Page 2 of The Fall-Out

Damn it. It was no good. I raised my wrist to my eyes and the clock on my fitness tracker told me it was five to six. When I connected to its app, it would tell me what I already knew: that I’d had about three and a half hours of restless sleep.

There was no point trying for more – I knew from experience that now, if I managed to fall asleep again, I’d only be jerked awake from a dream that I’d struggle to shake, and spend the day feeling groggy, anxious and even more tearful than I was bound to feel anyway.

I turned back to Patch’s warm body and wrapped my arm round him, pulling him close. He grunted sleepily and I kissed the back of his neck, inhaling the smell of him, trying to recapture the way that smell used to make me feel.

But I didn’t feel anything – just a deep weight of sadness that I feared would never go away. Having sex with my husband on his birthday and at Christmas was one thing, but I wasn’t going to be able to get myself in the mood on the morning of a funeral, pecs or no pecs.

At any rate, the closeness of my body had roused him into a lighter sleep, and the snoring had stopped for now. Looking at his back in the blueish early-morning light, his shoulders relaxed in sleep, his hair mussed where it had pressed against the pillow, I felt overwhelmed with tenderness. It was like when we’d been on a date, years ago, to see an afternoon showing of E.T. at the cinema, and at the moment when the boys soared into the sky on their BMX bikes, I’d glanced sideways at him and seen that he was crying.

I was already in love with him then, but that moment – seeing him so moved, so vulnerable, like a little boy himself – had made me think, I’m going to spend my life loving this man.

And here we were. Still together, married, the parents of two children. Still in love – mostly. I hoped.

I turned over on to my back, reaching for my phone and releasing it from the charging cable one-handed. As soon as the book-end of my body left Patch’s back, he turned over too and the snoring began again, even louder than before.

Soft thoughts of love forgotten, I dug my elbow into his ribs – more than a shove but not quite a blow.

‘Whatcha doing?’ he mumbled.

‘You’re snoring. Stop it.’

‘You hit me.’

‘No, I didn’t. Turn over.’

‘I’m sleeping.’

‘No, you’re not.’

But as if to prove me wrong, he let out another thunderous snore.

I rolled my eyes – pointless, given his were closed – and shuffled my pillows higher to sit up, flicking my phone to life.

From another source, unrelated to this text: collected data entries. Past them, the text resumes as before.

@[simp] theorem postEvent_time (c : Nat) (st : Status) (d : Nat) (s : State) : (postEvent c st d s).time = s.time := (postEvent_reports c st d s).time
@[simp] theorem postEvent_ready (c : Nat) (st : Status) (d : Nat) (s : State) : (postEvent c st d s).ready = s.ready := (postEvent_reports c st d s).ready
@[simp] theorem postEvent_pins (c : Nat) (st : Status) (d : Nat) (s : State) : (postEvent c st d s).pins = s.pins := (postEvent_reports c st d s).pins
@[simp] theorem postEvent_ft (c : Nat) (st : Status) (d : Nat) (s : State) : (postEvent c st d s).ft = s.ft := (postEvent_reports c st d s).ft
@[simp] theorem postEvent_brown (c : Nat) (st : Status) (d : Nat) (s : State) : (postEvent c st d s).brown = s.brown := (postEvent_reports c st d s).brown
@[simp] theorem postEvent_link (c : Nat) (st : Status) (d : Nat) (s : State) : (postEvent c st d s).link = s.link := (postEvent_reports c st d s).link
@[simp] theorem postEvent_cxl (c : Nat) (st : Status) (d : Nat) (s : State) : (postEvent c st d s).cxl = s.cxl := (postEvent_reports c st d s).cxl
@[simp] theorem postEvent_boot (c : Nat) (st : Status) (d : Nat) (s : State) : (postEvent c st d s).boot = s.boot := (postEvent_reports c st d s).boot
@[simp] theorem postEvent_procs (c : Nat) (st : Status) (d : Nat) (s : State) : (postEvent c st d s).procs = s.procs := (postEvent_reports c st d s).procs
@[simp] theorem postEvent_upd (c : Nat) (st : Status) (d : Nat) (s : State) : (postEvent c st d s).upd = s.upd := (postEvent_reports c st d s).upd
@[simp] theorem postEvent_hand (c : Nat) (st : Status) (d : Nat) (s : State) : (postEvent c st d s).hand = s.hand := (postEvent_reports c st d s).hand
@[simp] theorem postEvent_fuses (c : Nat) (st : Status) (d : Nat) (s : State) : (postEvent c st d s).fuses = s.fuses := (postEvent_reports c st d s).fuses
@[simp] theorem postEvent_sec (c : Nat) (st : Status) (d : Nat) (s : State) : (postEvent c st d s).sec = s.sec := (postEvent_reports c st d s).sec
@[simp] theorem postEvent_nor (c : Nat) (st : Status) (d : Nat) (s : State) : (postEvent c st d s).nor = s.nor := (postEvent_reports c st d s).nor
@[simp] theorem postEvent_prov (c : Nat) (st : Status) (d : Nat) (s : State) : (postEvent c st d s).prov = s.prov := (postEvent_reports c st d s).prov
@[simp] theorem postEvent_settings (c : Nat) (st : Status) (d : Nat) (s : State) : (postEvent c st d s).settings = s.settings := (postEvent_reports c st d s).settings
@[simp] theorem postEvent_hbm (c : Nat) (st : Status) (d : Nat) (s : State) : (postEvent c st d s).hbm = s.hbm := (postEvent_reports c st d s).hbm
@[simp] theorem postEvent_store (c : Nat) (st : Status) (d : Nat) (s : State) : (postEvent c st d s).store = s.store := (postEvent_reports c st d s).store
@[simp] theorem postEvent_bufs (c : Nat) (st : Status) (d : Nat) (s : State) : (postEvent c st d s).bufs = s.bufs := (postEvent_reports c st d s).bufs
@[simp] theorem postEvent_cores (c : Nat) (st : Status) (d : Nat) (s : State) : (postEvent c st d s).cores = s.cores := (postEvent_reports c st d s).cores
@[simp] theorem postEvent_ctrs (c : Nat) (st : Status) (d : Nat) (s : State) : (postEvent c st d s).ctrs = s.ctrs := (postEvent_reports c st d s).ctrs
@[simp] theorem postEvent_engines (c : Nat) (st : Status) (d : Nat) (s : State) : (postEvent c st d s).engines = s.engines := (postEvent_reports c st d s).engines
@[simp] theorem postEvent_chipDma (c : Nat) (st : Status) (d : Nat) (s : State) : (postEvent c st d s).chipDma = s.chipDma := (postEvent_reports c st d s).chipDma
@[simp] theorem postEvent_progs (c : Nat) (st : Status) (d : Nat) (s : State) : (postEvent c st d s).progs = s.progs := (postEvent_reports c st d s).progs
@[simp] theorem postEvent_tasks (c : Nat) (st : Status) (d : Nat) (s : State) : (postEvent c st d s).tasks = s.tasks := (postEvent_reports c st d s).tasks
@[simp] theorem postEvent_nextTask (c : Nat) (st : Status) (d : Nat) (s : State) : (postEvent c st d s).nextTask = s.nextTask := (postEvent_reports c st d s).nextTask
@[simp] theorem postEvent_turn (c : Nat) (st : Status) (d : Nat) (s : State) : (postEvent c st d s).turn = s.turn := (postEvent_reports c st d s).turn
@[simp] theorem postEvent_kv (c : Nat) (st : Status) (d : Nat) (s : State) : (postEvent c st d s).kv = s.kv := (postEvent_reports c st d s).kv
@[simp] theorem postEvent_serve (c : Nat) (st : Status) (d : Nat) (s : State) : (postEvent c st d s).serve = s.serve := (postEvent_reports c st d s).serve
@[simp] theorem postEvent_flint (c : Nat) (st : Status) (d : Nat) (s : State) : (postEvent c st d s).flint = s.flint := (postEvent_reports c st d s).flint
@[simp] theorem postEvent_fab (c : Nat) (st : Status) (d : Nat) (s : State) : (postEvent c st d s).fab = s.fab := (postEvent_reports c st d s).fab
@[simp] theorem postEvent_power (c : Nat) (st : Status) (d : Nat) (s : State) : (postEvent c st d s).power = s.power := (postEvent_reports c st d s).power
@[simp] theorem postEvent_caps (c : Nat) (st : Status) (d : Nat) (s : State) : (postEvent c st d s).caps = s.caps := (postEvent_reports c st d s).caps
@[simp] theorem postEvent_meter (c : Nat) (st : Status) (d : Nat) (s : State) : (postEvent c st d s).meter = s.meter := (postEvent_reports c st d s).meter
@[simp] theorem postEvent_thermal (c : Nat) (st : Status) (d : Nat) (s : State) : (postEvent c st d s).thermal = s.thermal := (postEvent_reports c st d s).thermal
@[simp] theorem postEvent_side (c : Nat) (st : Status) (d : Nat) (s : State) : (postEvent c st d s).side = s.side := (postEvent_reports c st d s).side
@[simp] theorem postEvent_issued (c : Nat) (st : Status) (d : Nat) (s : State) : (postEvent c st d s).issued = s.issued := (postEvent_reports c st d s).issued
@[simp] theorem postEvent_mem (c : Nat) (st : Status) (d : Nat) (s : State) : (postEvent c st d s).mem = s.mem := (postEvent_reports c st d s).mem
@[simp] theorem postEvent_pending (c : Nat) (st : Status) (d : Nat) (s : State) : (postEvent c st d s).pending = s.pending := (postEvent_reports c st d s).pending
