-- ==== Sys2Proof/Tests/Slice0.lean ====
section
/-! SUPPORT. Tests: ill-formed commands are refused, tile words decode as the spec encodes them, and the hypotheses of every statement
can be met. -/

namespace Sys2Proof.Tests

open Sys2Proof.Machine Sys2Proof.Safety

/-! ## States for the witnesses -/

/-- A part that is up: out of reset, its rails good, every firmware processor running, every READY_MAP bit set but VF. -/
def up : State := { State.reset with
  pins := { perst := false, coreEn := true, vcoreGood := true, phasesMid := false }, ready := 0x03FFFFFF#32,
  procs := (List.range 11).map (fun p => (p, { state := .running, imaged := true })),
  boot := { state := .running, cap := 2#4 }, prov := { decided := true }, side := { up := true },
  store := { nStacks := 6, order := [0, 1, 2, 3, 4, 5], schUnits := 16 },
  hbm := (List.range 6).map (fun h => (h, { usable := true })),
  fab := { everSettled := true, settled := true, valid := true, addr := 0x012 } }

/-- The same with a state of the PF. -/
def pf (x : Func) : State := { up with funcs := [(0, x)] }

/-- The same with a state of fabric port 3. -/
def port (x : Port) : State := { up with fab := { up.fab with ports := [(3, x)] } }

/-- A function whose ring pair 1 has an entry to be fetched, and whose ring pair 0 is enabled. -/
def ringed : Func := { bme := true, rings := [(0, { enable := true, sqLog := 4, cqLog := 4, sqTail := 1 }),
  (1, { enable := true, sqLog := 4, cqLog := 4, sqTail := 1 })] }

/-- The same with nothing to be fetched from ring pair 0, which would be served first (R60). -/
def ioRinged : Func := { ringed with rings := Tab.put ringed.rings 0 { enable := true, sqLog := 4, cqLog := 4 } }

/-- An entry with its argument fields: offset, length and value. -/
def entry (handle : Nat) (args : List (Nat × Nat × Nat)) : Sqe :=
  { flags := 0, tag := 7#32, handle := BitVec.ofNat 64 handle,
    args := BitVec.ofNat 384 ((args.map (fun x => x.2.2 * 2 ^ (8 * (x.1 - 16)))).sum) }

/-- A command of ring pair q of the PF is taken, and then a test holds of it and of the state left. -/
def meets (op : Nat) (q : RingId) (fields : List (Nat × Nat)) (noHandle : Bool) (e : Sqe) (s : State) (p : Cmd → State → Bool) : Bool :=
  match taken 0 op (.ring q e) fields noHandle s with
  | some (c, t) => p c t
  | none => false

/-- A waiting task of the PF. -/
def aTask : Task := { fn := 0, q := 1, tag := 0, prog := 0, buf0 := 0, buf1 := 0, buf2 := 0, cls := 0, prio := 0, order := 0 }

/-- A session over DOE. -/
def session (e : Bool) (k : Nat) : Session := { id := k, via := .doe, established := e, updates := 0 }

/-- A ready copy of a model with 2 layers and a vocabulary of 4 tokens. -/
def aHdr : ModelHdr := {
  kvFmt := 7, modelId := 5, layers := 2, qHeads := 1, kvHeads := 1, dim := 64, rope := 0, freqs := 0, width := 64, ffn := 64, vocab := 4,
  context := 64, tensors := 0, tableOff := 0, freqOff := 0, plainLen := 0, digest := 0 }
def aCopy : Copy := {
  hdr := aHdr, raw := [], freq := [], tensors := [], share := false, spread := false, strict := true, state := .ready, loader := 0,
  key := 0, src := 0, nonce := 0, units := [], hbmBytes := 0, tierBytes := 0, stageBytes := 0, lost := [], ckey := 0 }

/-- A function whose direct slot holds ADOPT with the longest period and policy 3, its lease expired or not. -/
def adopting (e : Bool) : Func := {
  bme := true, expired := e, directCmd := BitVec.ofNat 512 (2 + 10000 * 2 ^ 128 + 3 * 2 ^ 160),
  directCpl := BitVec.ofNat 512 (2 ^ 505) }

/-- A ring pair with every field at the end of its range. -/
def lastRing (r : Ring) : Ring := { r with sqBase := 4096, vector := 63, weight := 15, sqLog := 16, cqLog := 4 }

/-- A block of n bytes with fields at their offsets: offset and value. -/
def block (n : Nat) (fields : List (Nat × Nat)) : Bytes := toLe n ((fields.map (fun x => x.2 * 2 ^ (8 * x.1))).sum)

/-- The greedy profile of a vocabulary of 4 tokens (R303), and a Flint image of one neuron without synapses (R335). -/
def aTable : Bytes := block 128 [(0, 0x4A505646), (4, 1), (0xC, 0), (0x10, 0x3F800000), (0x14, 0x3F800000), (0x50, 4)]
def anImage : Bytes := block 264 [(0, 0x4C465646), (4, 1), (6, 1), (8, 1), (0xC, 1), (0x10, 192), (0x14, 256), (192, 1), (196, 65535)]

My notifications screen told me nothing I didn’t already know – I had no new emails, one event that day, and the weather was awful. Oh, apart from the FTSE 100 being up and the Nasdaq down, which I hadn’t known but didn’t need to.

I tapped the WhatsApp icon, as I did almost first thing every morning. There had been no new messages on the Girlfriends’ Club chat since we’d all wished each other good night, like we were girls whispering in the dark in a boarding school dormitory.

Now, it was time for the process to happen in reverse.

Naomi:

Good morning

Then my thumbs paused over the keypad. There was so much to say, yet also nothing at all. How are we all feeling? Scared, sad, still disbelieving. How did everyone sleep? Not much. Is it really happening? Yes.

Then, as I watched, three new messages flashed up on my screen, just the same.

Kate:

Good morning

Rowan:

Good morning

Abbie:

Good morning

I imagined them all thinking, just as I had, that there was nothing else to say – not yet, anyway.